Could you return the data below exactly as it appears?
● ● ●
-- ==== Sys2Proof/Machine/HostPort.lean ====
section
/-! DEFINITION. The host's side (10_state.md R20 to R27, 70_reset_and_hazards.md R350 to R352): register reads and
writes, writes to local RAM, the WAIT loop, and the reset input. -/

namespace Sys2Proof.Machine

/-- Offset of CMD (R21). -/
def offCmd : Offset := 0x0

/-- Offset of STATUS (R21). -/
def offStatus : Offset := 0x1

/-- A host read of a register (R21): the value returned. -/
def readReg (off : Offset) (s : State) : Word :=
  match off.toNat with
  | 0x0 => s.live.cmd
  | 0x1 => s.status
  | 0x2 => s.live.p0
  | 0x3 => s.live.p1
  | 0x4 => s.live.p2
  | 0x5 => s.live.p3
  | 0x6 => s.live.p4
  | 0x7 => s.live.p5
  | 0x8 => s.live.fg
  | 0x9 => s.live.bg
  | 0xA => s.bdone.extractLsb' 0 16
  | 0xB => s.bdone.extractLsb' 16 16
  | 0xC => s.rdone
  | 0xD => configWord s.cfg
  | _ => 0

/-- A host write of `w` to CMD (R22): the command the word decodes to, or an illegal word. -/
def writeCmd (w : Word) (s : State) : Host.Outcome State Fault Refusal :=
  match decode w with
  | .ok i => exec i s
  | .error _ => acceptIllegal w s

/-- A host write to a register other than CMD (R21, R23 to R25): a write to a read-only or reserved offset changes
nothing. -/
def writeReg (off : Offset) (v : Word) (s : State) : State :=
  match off.toNat with
  | 0x1 => { s with status := statusWritten v s.status }
  | 0x2 => { s with live := { s.live with p0 := v } }
  | 0x3 => { s with live := { s.live with p1 := v } }
  | 0x4 => { s with live := { s.live with p2 := v } }
  | 0x5 => { s with live := { s.live with p3 := v } }
  | 0x6 => { s with live := { s.live with p4 := v } }
  | 0x7 => { s with live := { s.live with p5 := v } }
  | 0x8 => { s with live := { s.live with fg := v } }
  | 0x9 => { s with live := { s.live with bg := v } }
  | _ => s

/-- A host write of a whole register (R20, R21). -/
def hostWrite (off : Offset) (v : Word) (s : State) : Host.Outcome State Fault Refusal :=
  if off = offCmd then writeCmd v s else .next (writeReg off v s)

/-- A host read of a whole register (R20, R21). -/
def hostRead (off : Offset) (s : State) : State := s.observe (.hostRead off (readReg off s))

/-- A host write of a byte of local RAM (20_memory.md R63, R79). While a command runs, the byte it overwrites is kept,
since a later read of the command may still return it. -/
def hostRamWrite (a : Word) (b : Byte) (s : State) : Host.Outcome State Fault Refusal :=
  if a.toNat < s.cfg.ramSize then
    .next { s with
      ram := s.ram.write a.toNat b
      ramOld := if s.busy then (a.toNat, s.ram.read a.toNat) :: s.ramOld else s.ramOld }
  else .fault .hostRamOutside

/-- The host's turn: its next access. `WAIT` reads STATUS and stays in the program until it reads BUSY = 0 (30_encoding.md
R100). A host whose program has ended does nothing. -/
def hostTurn (s : State) : Host.Outcome State Fault Refusal :=
  match s.host with
  | [] => .next s
  | .wr off v :: rest => hostWrite off v { s with host := rest }
  | .rd off :: rest => .next (hostRead off { s with host := rest })
  | .wait :: rest => .next (hostRead offStatus (if s.busy then s else { s with host := rest }))
  | .ramWrite a b :: rest => hostRamWrite a b { s with host := rest }

/-- Reset (R350 to R353): every piece of engine state takes its reset value. CONFIG, the memories, the ByteStore and the
world's schedule are not the engine's to reset; what was observed stays observed. -/
def assertReset (s : State) : State :=
  { State.resetWith s.cfg with
    ram := s.ram
    rom := s.rom
    remote := s.remote
    bsPos := s.bsPos
    bsLeft := s.bsLeft
    host := s.host
    world := s.world
    turnNo := s.turnNo
    trace := s.trace }

/-- One turn of the world (00_scope.md R17). -/
def takeTurn (t : Turn) (s : State) : Host.Outcome State Fault Refusal :=
  match t with
  | .host => hostTurn s
  | .engine ans => engineTurn ans s
  | .reset => .next (assertReset s)

/-- The turn that is next, and the state it is taken in: the schedule's, or a free one (log entry 2). -/
def nextTurn (s : State) : Turn × State :=
  match s.world with
  | t :: ts => (t, { s with world := ts })
  | [] => (Config.freeTurn s.turnNo, { s with turnNo := s.turnNo + 1 })

end Sys2Proof.Machine
end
● ● ●
**Task response:**
-- ==== Sys2Proof/Machine/HostPort.lean ====
section
/-! DEFINITION. The host's side (10_state.md R20 to R27, 70_reset_and_hazards.md R350 to R352): register reads and
writes, writes to local RAM, the WAIT loop, and the reset input. -/

namespace Sys2Proof.Machine

/-- Offset of CMD (R21). -/
def offCmd : Offset := 0x0

/-- Offset of STATUS (R21). -/
def offStatus : Offset := 0x1

/-- A host read of a register (R21): the value returned. -/
def readReg (off : Offset) (s : State) : Word :=
  match off.toNat with
  | 0x0 => s.live.cmd
  | 0x1 => s.status
  | 0x2 => s.live.p0
  | 0x3 => s.live.p1
  | 0x4 => s.live.p2
  | 0x5 => s.live.p3
  | 0x6 => s.live.p4
  | 0x7 => s.live.p5
  | 0x8 => s.live.fg
  | 0x9 => s.live.bg
  | 0xA => s.bdone.extractLsb' 0 16
  | 0xB => s.bdone.extractLsb' 16 16
  | 0xC => s.rdone
  | 0xD => configWord s.cfg
  | _ => 0

/-- A host write of `w` to CMD (R22): the command the word decodes to, or an illegal word. -/
def writeCmd (w : Word) (s : State) : Host.Outcome State Fault Refusal :=
  match decode w with
  | .ok i => exec i s
  | .error _ => acceptIllegal w s

/-- A host write to a register other than CMD (R21, R23 to R25): a write to a read-only or reserved offset changes
nothing. -/
def writeReg (off : Offset) (v : Word) (s : State) : State :=
  match off.toNat with
  | 0x1 => { s with status := statusWritten v s.status }
  | 0x2 => { s with live := { s.live with p0 := v } }
  | 0x3 => { s with live := { s.live with p1 := v } }
  | 0x4 => { s with live := { s.live with p2 := v } }
  | 0x5 => { s with live := { s.live with p3 := v } }
  | 0x6 => { s with live := { s.live with p4 := v } }
  | 0x7 => { s with live := { s.live with p5 := v } }
  | 0x8 => { s with live := { s.live with fg := v } }
  | 0x9 => { s with live := { s.live with bg := v } }
  | _ => s

/-- A host write of a whole register (R20, R21). -/
def hostWrite (off : Offset) (v : Word) (s : State) : Host.Outcome State Fault Refusal :=
  if off = offCmd then writeCmd v s else .next (writeReg off v s)

/-- A host read of a whole register (R20, R21). -/
def hostRead (off : Offset) (s : State) : State := s.observe (.hostRead off (readReg off s))

/-- A host write of a byte of local RAM (20_memory.md R63, R79). While a command runs, the byte it overwrites is kept,
since a later read of the command may still return it. -/
def hostRamWrite (a : Word) (b : Byte) (s : State) : Host.Outcome State Fault Refusal :=
  if a.toNat < s.cfg.ramSize then
    .next { s with
      ram := s.ram.write a.toNat b
      ramOld := if s.busy then (a.toNat, s.ram.read a.toNat) :: s.ramOld else s.ramOld }
  else .fault .hostRamOutside

/-- The host's turn: its next access. `WAIT` reads STATUS and stays in the program until it reads BUSY = 0 (30_encoding.md
R100). A host whose program has ended does nothing. -/
def hostTurn (s : State) : Host.Outcome State Fault Refusal :=
  match s.host with
  | [] => .next s
  | .wr off v :: rest => hostWrite off v { s with host := rest }
  | .rd off :: rest => .next (hostRead off { s with host := rest })
  | .wait :: rest => .next (hostRead offStatus (if s.busy then s else { s with host := rest }))
  | .ramWrite a b :: rest => hostRamWrite a b { s with host := rest }

/-- Reset (R350 to R353): every piece of engine state takes its reset value. CONFIG, the memories, the ByteStore and the
world's schedule are not the engine's to reset; what was observed stays observed. -/
def assertReset (s : State) : State :=
  { State.resetWith s.cfg with
    ram := s.ram
    rom := s.rom
    remote := s.remote
    bsPos := s.bsPos
    bsLeft := s.bsLeft
    host := s.host
    world := s.world
    turnNo := s.turnNo
    trace := s.trace }

/-- One turn of the world (00_scope.md R17). -/
def takeTurn (t : Turn) (s : State) : Host.Outcome State Fault Refusal :=
  match t with
  | .host => hostTurn s
  | .engine ans => engineTurn ans s
  | .reset => .next (assertReset s)

/-- The turn that is next, and the state it is taken in: the schedule's, or a free one (log entry 2). -/
def nextTurn (s : State) : Turn × State :=
  match s.world with
  | t :: ts => (t, { s with world := ts })
  | [] => (Config.freeTurn s.turnNo, { s with turnNo := s.turnNo + 1 })

end Sys2Proof.Machine
end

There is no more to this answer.